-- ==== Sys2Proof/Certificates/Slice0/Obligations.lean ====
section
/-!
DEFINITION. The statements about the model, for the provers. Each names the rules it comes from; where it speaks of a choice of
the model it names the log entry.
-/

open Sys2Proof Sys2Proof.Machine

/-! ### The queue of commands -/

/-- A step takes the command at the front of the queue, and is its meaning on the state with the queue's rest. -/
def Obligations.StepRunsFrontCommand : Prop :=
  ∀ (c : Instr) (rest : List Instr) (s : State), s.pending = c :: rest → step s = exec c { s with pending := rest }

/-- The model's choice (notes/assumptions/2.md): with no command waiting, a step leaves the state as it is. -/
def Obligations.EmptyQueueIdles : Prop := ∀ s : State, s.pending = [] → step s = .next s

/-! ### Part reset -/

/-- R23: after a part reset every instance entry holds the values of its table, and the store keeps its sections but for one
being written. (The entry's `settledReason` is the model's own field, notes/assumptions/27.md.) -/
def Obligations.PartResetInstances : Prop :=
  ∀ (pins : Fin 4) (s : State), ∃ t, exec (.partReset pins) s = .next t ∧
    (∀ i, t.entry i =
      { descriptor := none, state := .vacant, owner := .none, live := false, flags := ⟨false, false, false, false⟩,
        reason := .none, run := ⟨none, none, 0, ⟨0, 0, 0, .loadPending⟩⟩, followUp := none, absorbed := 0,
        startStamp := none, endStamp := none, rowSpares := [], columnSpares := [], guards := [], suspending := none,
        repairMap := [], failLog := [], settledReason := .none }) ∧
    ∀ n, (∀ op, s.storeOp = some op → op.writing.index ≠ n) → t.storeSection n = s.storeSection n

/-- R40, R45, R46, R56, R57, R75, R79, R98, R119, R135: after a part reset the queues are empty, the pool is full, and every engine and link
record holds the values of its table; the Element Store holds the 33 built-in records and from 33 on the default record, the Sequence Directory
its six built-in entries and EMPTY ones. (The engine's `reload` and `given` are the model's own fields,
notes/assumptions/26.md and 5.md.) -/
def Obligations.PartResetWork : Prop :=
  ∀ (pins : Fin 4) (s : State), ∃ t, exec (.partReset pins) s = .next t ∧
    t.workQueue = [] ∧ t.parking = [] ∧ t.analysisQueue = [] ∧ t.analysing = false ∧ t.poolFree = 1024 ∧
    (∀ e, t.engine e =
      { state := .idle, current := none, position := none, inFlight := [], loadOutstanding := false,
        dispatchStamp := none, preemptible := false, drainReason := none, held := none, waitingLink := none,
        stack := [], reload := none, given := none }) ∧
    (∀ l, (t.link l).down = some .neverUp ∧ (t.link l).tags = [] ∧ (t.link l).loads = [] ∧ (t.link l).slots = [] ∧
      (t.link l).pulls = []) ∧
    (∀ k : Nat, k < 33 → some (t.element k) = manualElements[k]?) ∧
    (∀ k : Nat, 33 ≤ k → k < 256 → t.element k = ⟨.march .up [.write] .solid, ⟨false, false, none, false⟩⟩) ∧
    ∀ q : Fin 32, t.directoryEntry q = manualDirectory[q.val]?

--

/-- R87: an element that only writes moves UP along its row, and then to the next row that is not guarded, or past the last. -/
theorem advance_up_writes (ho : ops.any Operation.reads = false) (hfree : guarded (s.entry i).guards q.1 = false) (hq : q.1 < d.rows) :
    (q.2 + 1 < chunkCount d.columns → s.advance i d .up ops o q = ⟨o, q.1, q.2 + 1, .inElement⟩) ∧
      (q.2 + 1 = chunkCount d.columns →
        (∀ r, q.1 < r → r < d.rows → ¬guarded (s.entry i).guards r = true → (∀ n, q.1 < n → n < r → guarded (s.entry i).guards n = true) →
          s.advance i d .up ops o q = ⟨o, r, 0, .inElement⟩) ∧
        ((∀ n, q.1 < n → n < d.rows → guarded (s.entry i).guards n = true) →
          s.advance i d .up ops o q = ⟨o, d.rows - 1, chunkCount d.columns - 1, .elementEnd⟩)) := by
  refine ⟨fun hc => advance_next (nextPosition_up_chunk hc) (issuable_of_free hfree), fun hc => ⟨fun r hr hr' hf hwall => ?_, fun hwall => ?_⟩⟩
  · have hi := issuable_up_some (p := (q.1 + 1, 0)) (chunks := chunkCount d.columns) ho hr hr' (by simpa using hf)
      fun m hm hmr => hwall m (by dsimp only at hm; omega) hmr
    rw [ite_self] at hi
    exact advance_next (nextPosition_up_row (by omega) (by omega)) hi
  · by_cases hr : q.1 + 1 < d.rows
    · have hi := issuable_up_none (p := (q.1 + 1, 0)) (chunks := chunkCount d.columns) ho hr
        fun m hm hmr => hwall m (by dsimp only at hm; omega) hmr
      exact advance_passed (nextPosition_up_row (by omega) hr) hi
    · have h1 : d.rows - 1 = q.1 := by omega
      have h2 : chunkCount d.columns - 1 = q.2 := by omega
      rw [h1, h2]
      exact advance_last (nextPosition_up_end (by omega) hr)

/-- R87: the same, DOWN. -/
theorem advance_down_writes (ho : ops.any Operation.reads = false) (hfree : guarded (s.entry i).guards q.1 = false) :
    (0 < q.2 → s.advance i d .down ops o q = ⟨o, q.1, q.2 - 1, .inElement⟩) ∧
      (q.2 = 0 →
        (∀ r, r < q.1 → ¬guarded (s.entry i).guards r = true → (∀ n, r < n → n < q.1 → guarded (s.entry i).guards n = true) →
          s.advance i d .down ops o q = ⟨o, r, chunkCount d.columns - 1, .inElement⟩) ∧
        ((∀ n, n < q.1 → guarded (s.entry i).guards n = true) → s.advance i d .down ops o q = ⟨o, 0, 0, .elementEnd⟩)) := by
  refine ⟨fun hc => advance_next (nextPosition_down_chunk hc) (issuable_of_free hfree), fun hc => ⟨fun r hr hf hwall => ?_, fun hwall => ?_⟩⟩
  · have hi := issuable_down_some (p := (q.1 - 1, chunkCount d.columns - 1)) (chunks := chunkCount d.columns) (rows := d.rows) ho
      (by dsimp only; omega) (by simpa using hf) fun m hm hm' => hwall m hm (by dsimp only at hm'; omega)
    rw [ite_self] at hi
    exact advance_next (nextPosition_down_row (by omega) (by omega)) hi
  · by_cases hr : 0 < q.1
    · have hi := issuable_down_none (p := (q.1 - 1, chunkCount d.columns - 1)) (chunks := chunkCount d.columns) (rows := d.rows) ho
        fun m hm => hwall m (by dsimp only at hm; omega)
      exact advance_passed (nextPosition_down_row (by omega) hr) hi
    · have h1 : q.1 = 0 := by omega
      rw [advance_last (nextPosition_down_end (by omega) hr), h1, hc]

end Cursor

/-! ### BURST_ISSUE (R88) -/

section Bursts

> **Task to complete**: With the line holding "hi := issuable_up_none" as the first and the line holding "theorem advance_down_writes (ho" as the last, please transcribe exactly the lines of the material above in that range and nothing else.

> **Task response**:
    · have hi := issuable_up_none (p := (q.1 + 1, 0)) (chunks := chunkCount d.columns) ho hr
        fun m hm hmr => hwall m (by dsimp only at hm; omega) hmr
      exact advance_passed (nextPosition_up_row (by omega) hr) hi
    · have h1 : d.rows - 1 = q.1 := by omega
      have h2 : chunkCount d.columns - 1 = q.2 := by omega
      rw [h1, h2]
      exact advance_last (nextPosition_up_end (by omega) hr)

/-- R87: the same, DOWN. -/
theorem advance_down_writes (ho : ops.any Operation.reads = false) (hfree : guarded (s.entry i).guards q.1 = false) :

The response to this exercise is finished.